The novel primarily uses elevated diction and flowing, compound sentences, representing the Hales' educated, cultured, Southern English world. While the Hales' and other educated characters' speech is clearly considered to be standard English, the novel also makes liberal use of a working-class Manchester dialect, both to mark class difference and to garner interest and sympathy for poorer, less educated characters.

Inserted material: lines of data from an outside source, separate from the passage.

/-! ### The sprites in a tick (R357, R375, R380, R385, R387) -/

/-- Phase 2 moves the sprite slots on dots 2 to 256 of a visible line (R387). -/
theorem backgroundPhase_slots (s : State) : (backgroundPhase s).ppu.slots =
    if s.ppu.spritesActive = true ∧ 2 ≤ s.ppu.dot ∧ s.ppu.dot ≤ 256 then
      mapSlots SpriteSlot.update s.ppu.slots
    else s.ppu.slots := by
  obtain ⟨a, b, c, d, hshift⟩ := bgShiftReload_frame s.ppu
  obtain ⟨nt, pal, lo, hi, hfetch, -⟩ := bgFetch_frame (s.withPpu (bgReload (bgShift s.ppu)))
  rw [withPpu_ppu, hshift] at hfetch
  rw [backgroundPhase]
  split
  case isTrue h =>
    have hon : s.ppu.renderingEnabled = true := (Bool.and_eq_true _ _ ▸ h).1
    rw [Ppu.spritesActive, hon, Bool.true_and]
    refine (spriteUpdate_slots _).trans ?_
    rw [hshift, hfetch]
    rfl
  case isFalse h =>
    rw [if_neg]
    rintro ⟨hon, -⟩
    obtain ⟨hr, hv⟩ := Bool.and_eq_true _ _ ▸ hon
    exact h (by rw [Ppu.renderingActive, hr, hv]; rfl)

section
variable {s : State}

theorem spriteFetch_mark (h : s.ppu.dot = 257) :
    spriteFetch s = s.withPpu { s.ppu with slot0IsSprite0 := s.ppu.secHasSprite0 } := by
  rw [spriteFetch, if_pos h]

theorem spriteFetch_low {n : Nat} (hn : n < 8) (h : s.ppu.dot = 262 + 8 * n) : spriteFetch s = fetchSpriteLow n s := by
  rw [spriteFetch, if_neg (by omega), if_pos (by omega), show (s.ppu.dot - 262) / 8 = n by omega]

theorem spriteFetch_high {n : Nat} (hn : n < 8) (h : s.ppu.dot = 264 + 8 * n) : spriteFetch s = fetchSpriteHigh n s := by
  rw [spriteFetch, if_neg (by omega), if_neg (by omega), if_pos (by omega), show (s.ppu.dot - 264) / 8 = n by omega]

theorem spriteFetch_idle (hmark : s.ppu.dot ≠ 257) (hlow : ∀ n < 8, s.ppu.dot ≠ 262 + 8 * n)
    (hhigh : ∀ n < 8, s.ppu.dot ≠ 264 + 8 * n) : spriteFetch s = s := by
  have hlow' : ¬ (262 ≤ s.ppu.dot ∧ s.ppu.dot ≤ 318 ∧ s.ppu.dot % 8 = 6) := fun h =>
    hlow ((s.ppu.dot - 262) / 8) (by omega) (by omega)
  have hhigh' : ¬ (264 ≤ s.ppu.dot ∧ s.ppu.dot ≤ 320 ∧ s.ppu.dot % 8 = 0) := fun h =>
    hhigh ((s.ppu.dot - 264) / 8) (by omega) (by omega)
  rw [spriteFetch, if_neg hmark, if_neg hlow', if_neg hhigh']

/-- The dot of a sprite fetch step is the mark's, the low or the high fetch of one slot, or idle. -/
theorem spriteFetch_cases (s : State) :
    (s.ppu.dot = 257 ∧ spriteFetch s = s.withPpu { s.ppu with slot0IsSprite0 := s.ppu.secHasSprite0 }) ∨
    (∃ n < 8, s.ppu.dot = 262 + 8 * n ∧ spriteFetch s = fetchSpriteLow n s) ∨
    (∃ n < 8, s.ppu.dot = 264 + 8 * n ∧ spriteFetch s = fetchSpriteHigh n s) ∨
    (s.ppu.dot ≠ 257 ∧ (∀ n < 8, s.ppu.dot ≠ 262 + 8 * n) ∧ (∀ n < 8, s.ppu.dot ≠ 264 + 8 * n) ∧ spriteFetch s = s) := by
  by_cases hmark : s.ppu.dot = 257
  · exact .inl ⟨hmark, spriteFetch_mark hmark⟩
  by_cases hlow : ∃ n < 8, s.ppu.dot = 262 + 8 * n
  · obtain ⟨n, hn, h⟩ := hlow
    exact .inr (.inl ⟨n, hn, h, spriteFetch_low hn h⟩)
  by_cases hhigh : ∃ n < 8, s.ppu.dot = 264 + 8 * n
  · obtain ⟨n, hn, h⟩ := hhigh
    exact .inr (.inr (.inl ⟨n, hn, h, spriteFetch_high hn h⟩))
  · push Not at hlow hhigh
    exact .inr (.inr (.inr ⟨hmark, hlow, hhigh, spriteFetch_idle hmark hlow hhigh⟩))

end

/-- The fetch step's slots (R380, R385). -/
theorem spriteFetch_slots (s : State) (k : Fin 8) : (spriteFetch s).ppu.slots[k] =
    if s.ppu.dot = 262 + 8 * k.val then (fetchSpriteLow k.val s).ppu.slots[k]
    else if s.ppu.dot = 264 + 8 * k.val then (fetchSpriteHigh k.val s).ppu.slots[k]
    else s.ppu.slots[k] := by
  have hk := k.isLt
  rcases spriteFetch_cases s with ⟨hd, e⟩ | ⟨n, hn, hd, e⟩ | ⟨n, hn, hd, e⟩ | ⟨hmark, hlow, hhigh, e⟩
  · rw [e, if_neg (by omega), if_neg (by omega), withPpu_ppu]
  · by_cases hkn : k.val = n
    · subst hkn
      rw [e, if_pos hd]
    · rw [e, if_neg (by omega), if_neg (by omega), fetchSpriteLow_slots, if_neg hkn]
  · by_cases hkn : k.val = n
    · subst hkn
      rw [e, if_neg (by omega), if_pos hd]
    · rw [e, if_neg (by omega), if_neg (by omega), fetchSpriteHigh_slots, if_neg hkn]
  · rw [e, if_neg (hlow k hk), if_neg (hhigh k hk)]

theorem fetchSprite_slot0IsSprite0 (n : Nat) (s : State) :
    (fetchSpriteLow n s).ppu.slot0IsSprite0 = s.ppu.slot0IsSprite0 ∧
    (fetchSpriteHigh n s).ppu.slot0IsSprite0 = s.ppu.slot0IsSprite0 := by
  have hset (f : SpriteSlot → SpriteSlot) : (s.ppu.setSlot n f).slot0IsSprite0 = s.ppu.slot0IsSprite0 := by
    obtain ⟨sl, e⟩ := setSlot_frame s.ppu n f
    rw [e]
  constructor
  · rw [fetchSpriteLow]
    split <;> simp only [withPpu_ppu, ppuRead_ppu, hset]
  · rw [fetchSpriteHigh]
    split <;> simp only [withPpu_ppu, ppuRead_ppu, hset]

theorem spriteFetch_slot0IsSprite0 (s : State) : (spriteFetch s).ppu.slot0IsSprite0 =
    if s.ppu.dot = 257 then s.ppu.secHasSprite0 else s.ppu.slot0IsSprite0 := by
  rcases spriteFetch_cases s with ⟨hd, e⟩ | ⟨n, hn, hd, e⟩ | ⟨n, hn, hd, e⟩ | ⟨hmark, -, -, e⟩
  · rw [e, if_pos hd, withPpu_ppu]
  · rw [e, if_neg (by omega), (fetchSprite_slot0IsSprite0 n s).1]
  · rw [e, if_neg (by omega), (fetchSprite_slot0IsSprite0 n s).2]
  · rw [e, if_neg hmark]

/-- The state of a tick on a visible line after phase 3. -/
def beforeSprites (s : State) : State := pixelOutput (backgroundPhase s)

theorem beforeSprites_field {α : Type} (s : State) (f : Ppu → α)
    (hBackground : IgnoresBackground f := by intro; intros; rfl)
    (hPixel : IgnoresPixel f := by intro; intros; rfl) :
    f (beforeSprites s).ppu = f s.ppu := by
  rw [beforeSprites, pixelOutput_field _ f hPixel, backgroundPhase_field s f hBackground]

/-- On the dots of the sprite fetches phases 2 and 3 do not reach `PpuBus`. -/
theorem beforeSprites_eq_withPpu {s : State} (h1 : 257 ≤ s.ppu.dot) (h2 : s.ppu.dot ≤ 320) :
    beforeSprites s = s.withPpu (beforeSprites s).ppu := by
  have hoff : ¬ (backgroundPhase s).ppu.onScreen := by
    rw [backgroundPhase_field s Ppu.onScreen, Ppu.onScreen]
    omega
  have hfetch : ¬ fetchDot s.ppu.dot = true := by
    rw [fetchDot_iff]
    omega
  have hdot : (bgReload (bgShift s.ppu)).dot = s.ppu.dot := by
    rw [bgReload_bgShift]
  rw [beforeSprites, pixelOutput_offScreen hoff, backgroundPhase]
  split
  · rw [bgFetch, withPpu_ppu, hdot, if_neg hfetch]
    rfl
  · rfl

Like other Victorian novels influenced by Romanticism, the novel also favors melodramatic language, especially surrounding its many death scenes and scenes of violence. When rioters break into Marlborough Mills and Margaret runs outside to protect Thornton, dramatic and martial diction conveys the prevailing sense of tension tension:
Even while she looked, she saw lads in the background stooping to take off their heavy wooden clogs—the readiest missile they could find; she saw it was the spark to the gunpowder, and, with a cry, which no one heard, she rushed out of the room, down stairs,—she had lifted the great iron bar of the door with an imperious force—had thrown the door open wide—and was there, in face of that angry sea of men, her eyes smiting them with flaming arrows of reproach.
Words like "missile," "gunpowder," "imperious force," "angry sea," "smiting," and "flaming arrows" express the volatility of this moment, as well as Margaret's feminine courage in confronting it. The repeated use of dashes in this long sentence pulls the reader into the action by prolonging suspense.
Another unique characteristic of Gaskell's prose is her frequent use of soliloquy—long passages with characters speaking their private thoughts aloud—to give readers insight into character development at climactic moments, like when Margaret and Thornton ponder their conflicted feelings for one another.